-- ==== Sys2Proof/Laws/AgreePower.lean ====
section
/-! SUPPORT. The fields of State that each function of Machine/Power.lean can change. -/
set_option Elab.async false

set_option linter.unusedTactic false
set_option linter.unreachableTactic false

namespace Sys2Proof.Machine
namespace State

theorem agree_mdPins {μ : Nat} {σ : State} (hK : 2 ||| μ = μ) (f : Pins → Pins) (s : State) (hA : Agree μ σ s) : Agree μ σ (mdPins f s) := by
  refine Agree.step (k := 2) ?_ hK hA
  clear hA hK
  unfold mdPins
  repeat' (first | (intro x; first | (refine (fun (hx : Agree 2 s x) => ?_) ?_; clear_value x; rotate_left; subst x) | subst x) | lift_lets -underBinder | with_reducible exact Agree.refl _ _ | with_reducible assumption | ((conv => (arg 3; arg 27; skip)); with_reducible refine Agree.upd_pins _ (by decide) ?_) | with_reducible refine Agree.of_snd (by assumption) ?_ | with_reducible refine Agree.of_fst (by assumption) ?_ | split | dsimp only | (intro t ht; with_reducible assumption) | intro)

theorem agree_mdTop {μ : Nat} {σ : State} (hK : 128 ||| μ = μ) (f : Top → Top) (s : State) (hA : Agree μ σ s) : Agree μ σ (mdTop f s) := by
  refine Agree.step (k := 128) ?_ hK hA
  clear hA hK
  unfold mdTop
  repeat' (first | (intro x; first | (refine (fun (hx : Agree 128 s x) => ?_) ?_; clear_value x; rotate_left; subst x) | subst x) | lift_lets -underBinder | with_reducible exact Agree.refl _ _ | with_reducible assumption | ((conv => (arg 3; arg 27; skip)); with_reducible refine Agree.upd_top _ (by decide) ?_) | with_reducible refine Agree.of_snd (by assumption) ?_ | with_reducible refine Agree.of_fst (by assumption) ?_ | split | dsimp only | (intro t ht; with_reducible assumption) | intro)

theorem agree_enter {μ : Nat} {σ : State} (hK : 128 ||| μ = μ) (n : TopState) (s : State) (hA : Agree μ σ s) : Agree μ σ (enter n s) := by
  refine Agree.step (k := 128) ?_ hK hA
  clear hA hK
  unfold enter
  repeat' (first | (intro x; first | (refine (fun (hx : Agree 128 s x) => ?_) ?_; clear_value x; rotate_left; subst x) | subst x) | lift_lets -underBinder | with_reducible exact Agree.refl _ _ | with_reducible assumption | with_reducible apply @agree_mdTop 128 _ (by decide) | with_reducible refine Agree.of_snd (by assumption) ?_ | with_reducible refine Agree.of_fst (by assumption) ?_ | split | dsimp only | (intro t ht; with_reducible assumption) | intro)

theorem agree_aonRegs {μ : Nat} {σ : State} (hK : 147584 ||| μ = μ) (s : State) (hA : Agree μ σ s) : Agree μ σ (aonRegs s) := by
  refine Agree.step (k := 147584) ?_ hK hA
  clear hA hK
  unfold aonRegs
  repeat' (first | (intro x; first | (refine (fun (hx : Agree 147584 s x) => ?_) ?_; clear_value x; rotate_left; subst x) | subst x) | lift_lets -underBinder | with_reducible exact Agree.refl _ _ | with_reducible assumption | ((conv => (arg 3; arg 27; skip)); with_reducible refine Agree.upd_top_ledg_nrg _ _ _ (by decide) ?_) | with_reducible refine Agree.of_snd (by assumption) ?_ | with_reducible refine Agree.of_fst (by assumption) ?_ | split | dsimp only | (intro t ht; with_reducible assumption) | intro)

theorem agree_ctlReset {μ : Nat} {σ : State} (hK : 67108737 ||| μ = μ) (keep : Bool) (s : State) (hA : Agree μ σ s) : Agree μ σ (ctlReset keep s) := by
  refine Agree.step (k := 67108737) ?_ hK hA
  clear hA hK
  unfold ctlReset
  repeat' (first | (intro x; first | (refine (fun (hx : Agree 67108737 s x) => ?_) ?_; clear_value x; rotate_left; subst x) | subst x) | lift_lets -underBinder | with_reducible exact Agree.refl _ _ | with_reducible assumption | ((conv => (arg 3; arg 27; skip)); with_reducible refine Agree.upd_most _ _ _ _ _ _ _ _ _ _ _ _ _ _ _ _ _ _ _ _ (by decide) ?_) | with_reducible apply @agree_aonRegs 67108737 _ (by decide) | with_reducible refine Agree.of_snd (by assumption) ?_ | with_reducible refine Agree.of_fst (by assumption) ?_ | split | dsimp only | (intro t ht; with_reducible assumption) | intro)

theorem agree_toHold {μ : Nat} {σ : State} (hK : 67108743 ||| μ = μ) (s : State) (hA : Agree μ σ s) : Agree μ σ (toHold s) := by
  refine Agree.step (k := 67108743) ?_ hK hA
  clear hA hK
  unfold toHold
  repeat' (first | (intro x; first | (refine (fun (hx : Agree 67108743 s x) => ?_) ?_; clear_value x; rotate_left; subst x) | subst x) | lift_lets -underBinder | with_reducible exact Agree.refl _ _ | with_reducible assumption | with_reducible apply @agree_mdPins 67108743 _ (by decide) | with_reducible apply @agree_mdTop 67108743 _ (by decide) | with_reducible apply @agree_enter 67108743 _ (by decide) | with_reducible apply @agree_ctlReset 67108743 _ (by decide) | with_reducible apply @agree_releaseToken 67108743 _ (by decide) | with_reducible refine Agree.of_snd (by assumption) ?_ | with_reducible refine Agree.of_fst (by assumption) ?_ | split | dsimp only | (intro t ht; with_reducible assumption) | intro)

theorem agree_mdAon {μ : Nat} {σ : State} (hK : 4 ||| μ = μ) (f : Aon → Aon) (s : State) (hA : Agree μ σ s) : Agree μ σ (mdAon f s) := by
  refine Agree.step (k := 4) ?_ hK hA
  clear hA hK
  unfold mdAon
  repeat' (first | (intro x; first | (refine (fun (hx : Agree 4 s x) => ?_) ?_; clear_value x; rotate_left; subst x) | subst x) | lift_lets -underBinder | with_reducible exact Agree.refl _ _ | with_reducible assumption | ((conv => (arg 3; arg 27; skip)); with_reducible refine Agree.upd_aon _ (by decide) ?_) | with_reducible refine Agree.of_snd (by assumption) ?_ | with_reducible refine Agree.of_fst (by assumption) ?_ | split | dsimp only | (intro t ht; with_reducible assumption) | intro)

theorem agree_aonCounts {μ : Nat} {σ : State} (hK : 16644 ||| μ = μ) (s : State) (hA : Agree μ σ s) : Agree μ σ (aonCounts s) := by
  refine Agree.step (k := 16644) ?_ hK hA
  clear hA hK
  unfold aonCounts
  repeat' (first | (intro x; first | (refine (fun (hx : Agree 16644 s x) => ?_) ?_; clear_value x; rotate_left; subst x) | subst x) | lift_lets -underBinder | with_reducible exact Agree.refl _ _ | with_reducible assumption | with_reducible refine Agree.forN ?_ ?_ | with_reducible refine Agree.iter ?_ ?_ | with_reducible apply @agree_count 16644 _ (by decide) | with_reducible apply @agree_mdAon 16644 _ (by decide) | with_reducible refine Agree.of_snd (by assumption) ?_ | with_reducible refine Agree.of_fst (by assumption) ?_ | split | dsimp only | (intro t ht; with_reducible assumption) | intro)

theorem agree_bootSources {μ : Nat} {σ : State} (hK : 8192 ||| μ = μ) (s : State) (hA : Agree μ σ s) : Agree μ σ (bootSources s) := by
  refine Agree.step (k := 8192) ?_ hK hA
  clear hA hK
  unfold bootSources
  repeat' (first | (intro x; first | (refine (fun (hx : Agree 8192 s x) => ?_) ?_; clear_value x; rotate_left; subst x) | subst x) | lift_lets -underBinder | with_reducible exact Agree.refl _ _ | with_reducible assumption | with_reducible refine Agree.forN ?_ ?_ | with_reducible apply @agree_follow 8192 _ (by decide) | with_reducible apply @agree_addrSource 8192 _ (by decide) | with_reducible apply @agree_fabSource 8192 _ (by decide) | with_reducible refine Agree.of_snd (by assumption) ?_ | with_reducible refine Agree.of_fst (by assumption) ?_ | split | dsimp only | (intro t ht; with_reducible assumption) | intro)

theorem agree_bootEnter {μ : Nat} {σ : State} (hK : 50422150 ||| μ = μ) (keep : Bool) (s : State) (hA : Agree μ σ s) : Agree μ σ (bootEnter keep s) := by
  refine Agree.step (k := 50422150) ?_ hK hA
  clear hA hK
  unfold bootEnter
  repeat' (first | (intro x; first | (refine (fun (hx : Agree 50422150 s x) => ?_) ?_; clear_value x; rotate_left; subst x) | subst x) | lift_lets -underBinder | with_reducible exact Agree.refl _ _ | with_reducible assumption | ((conv => (arg 3; arg 27; skip)); with_reducible refine Agree.upd_seq _ (by decide) ?_) | with_reducible apply @agree_mdPair 50422150 _ (by decide) | with_reducible apply @agree_mdPins 50422150 _ (by decide) | with_reducible apply @agree_mdTop 50422150 _ (by decide) | with_reducible apply @agree_enter 50422150 _ (by decide) | with_reducible apply @agree_mdAon 50422150 _ (by decide) | with_reducible apply @agree_aonCounts 50422150 _ (by decide) | with_reducible apply @agree_bootSources 50422150 _ (by decide) | with_reducible apply @agree_fabStart 50422150 _ (by decide) | with_reducible refine Agree.of_snd (by assumption) ?_ | with_reducible refine Agree.of_fst (by assumption) ?_ | split | dsimp only | (intro t ht; with_reducible assumption) | intro)

theorem agree_unlatchAll {μ : Nat} {σ : State} (hK : 73860 ||| μ = μ) (s : State) (hA : Agree μ σ s) : Agree μ σ (unlatchAll s) := by
  refine Agree.step (k := 73860) ?_ hK hA
  clear hA hK
  unfold unlatchAll
  repeat' (first | (intro x; first | (refine (fun (hx : Agree 73860 s x) => ?_) ?_; clear_value x; rotate_left; subst x) | subst x) | lift_lets -underBinder | with_reducible exact Agree.refl _ _ | with_reducible assumption | ((conv => (arg 3; arg 27; skip)); with_reducible refine Agree.upd_aon_top_flt_seq _ _ _ _ (by decide) ?_) | with_reducible refine Agree.of_snd (by assumption) ?_ | with_reducible refine Agree.of_fst (by assumption) ?_ | split | dsimp only | (intro t ht; with_reducible assumption) | intro)

theorem agree_warmBoot {μ : Nat} {σ : State} (hK : 67108743 ||| μ = μ) (s : State) (hA : Agree μ σ s) : Agree μ σ (warmBoot s) := by
  refine Agree.step (k := 67108743) ?_ hK hA
  clear hA hK
  unfold warmBoot
  repeat' (first | (intro x; first | (refine (fun (hx : Agree 67108743 s x) => ?_) ?_; clear_value x; rotate_left; subst x) | subst x) | lift_lets -underBinder | with_reducible exact Agree.refl _ _ | with_reducible assumption | with_reducible apply @agree_ctlReset 67108743 _ (by decide) | with_reducible apply @agree_bootEnter 67108743 _ (by decide) | with_reducible apply @agree_unlatchAll 67108743 _ (by decide) | with_reducible refine Agree.of_snd (by assumption) ?_ | with_reducible refine Agree.of_fst (by assumption) ?_ | split | dsimp only | (intro t ht; with_reducible assumption) | intro)

theorem agree_backupSource {μ : Nat} {σ : State} (hK : 4219136 ||| μ = μ) (s : State) (hA : Agree μ σ s) : Agree μ σ (backupSource s) := by
  refine Agree.step (k := 4219136) ?_ hK hA
  clear hA hK
  unfold backupSource
  repeat' (first | (intro x; first | (refine (fun (hx : Agree 4219136 s x) => ?_) ?_; clear_value x; rotate_left; subst x) | subst x) | lift_lets -underBinder | with_reducible exact Agree.refl _ _ | with_reducible assumption | with_reducible apply @agree_mdSave 4219136 _ (by decide) | with_reducible apply @agree_follow 4219136 _ (by decide) | with_reducible apply @agree_count 4219136 _ (by decide) | with_reducible refine Agree.of_snd (by assumption) ?_ | with_reducible refine Agree.of_fst (by assumption) ?_ | split | dsimp only | (intro t ht; with_reducible assumption) | intro)

theorem agree_backupFollow {μ : Nat} {σ : State} (hK : 4219136 ||| μ = μ) (s : State) (hA : Agree μ σ s) : Agree μ σ (backupFollow s) := by
  refine Agree.step (k := 4219136) ?_ hK hA
  clear hA hK
  unfold backupFollow
  repeat' (first | (intro x; first | (refine (fun (hx : Agree 4219136 s x) => ?_) ?_; clear_value x; rotate_left; subst x) | subst x) | lift_lets -underBinder | with_reducible exact Agree.refl _ _ | with_reducible assumption | with_reducible apply @agree_backupSource 4219136 _ (by decide) | with_reducible refine Agree.of_snd (by assumption) ?_ | with_reducible refine Agree.of_fst (by assumption) ?_ | split | dsimp only | (intro t ht; with_reducible assumption) | intro)

theorem agree_backupNotGood {μ : Nat} {σ : State} (hK : 4219138 ||| μ = μ) (s : State) (hA : Agree μ σ s) : Agree μ σ (backupNotGood s) := by
  refine Agree.step (k := 4219138) ?_ hK hA
  clear hA hK
  unfold backupNotGood
  repeat' (first | (intro x; first | (refine (fun (hx : Agree 4219138 s x) => ?_) ?_; clear_value x; rotate_left; subst x) | subst x) | lift_lets -underBinder | with_reducible exact Agree.refl _ _ | with_reducible assumption | with_reducible apply @agree_mdPins 4219138 _ (by decide) | with_reducible apply @agree_backupFollow 4219138 _ (by decide) | with_reducible refine Agree.of_snd (by assumption) ?_ | with_reducible refine Agree.of_fst (by assumption) ?_ | split | dsimp only | (intro t ht; with_reducible assumption) | intro)

theorem agree_flashDown {μ : Nat} {σ : State} (hK : 3154176 ||| μ = μ) (x : Nat) (s : State) (hA : Agree μ σ s) : Agree μ σ (flashDown x s) := by
  refine Agree.step (k := 3154176) ?_ hK hA
  clear hA hK
  unfold flashDown
  repeat' (first | (intro x; first | (refine (fun (hx : Agree 3154176 s x) => ?_) ?_; clear_value x; rotate_left; subst x) | subst x) | lift_lets -underBinder | with_reducible exact Agree.refl _ _ | with_reducible assumption | with_reducible refine Agree.forN ?_ ?_ | with_reducible apply @agree_mdSled 3154176 _ (by decide) | with_reducible apply @agree_mdRing 3154176 _ (by decide) | with_reducible apply @agree_unraise 3154176 _ (by decide) | with_reducible apply @agree_scanEnd 3154176 _ (by decide) | with_reducible apply @agree_sledQuiet 3154176 _ (by decide) | with_reducible refine Agree.of_snd (by assumption) ?_ | with_reducible refine Agree.of_fst (by assumption) ?_ | split | dsimp only | (intro t ht; with_reducible assumption) | intro)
········
About this exercise: Please make an exact copy of the lines above from the line with "namespace State" through the line with "unfold mdPins", both ends included.

Problem solution:
namespace State

theorem agree_mdPins {μ : Nat} {σ : State} (hK : 2 ||| μ = μ) (f : Pins → Pins) (s : State) (hA : Agree μ σ s) : Agree μ σ (mdPins f s) := by
  refine Agree.step (k := 2) ?_ hK hA
  clear hA hK
  unfold mdPins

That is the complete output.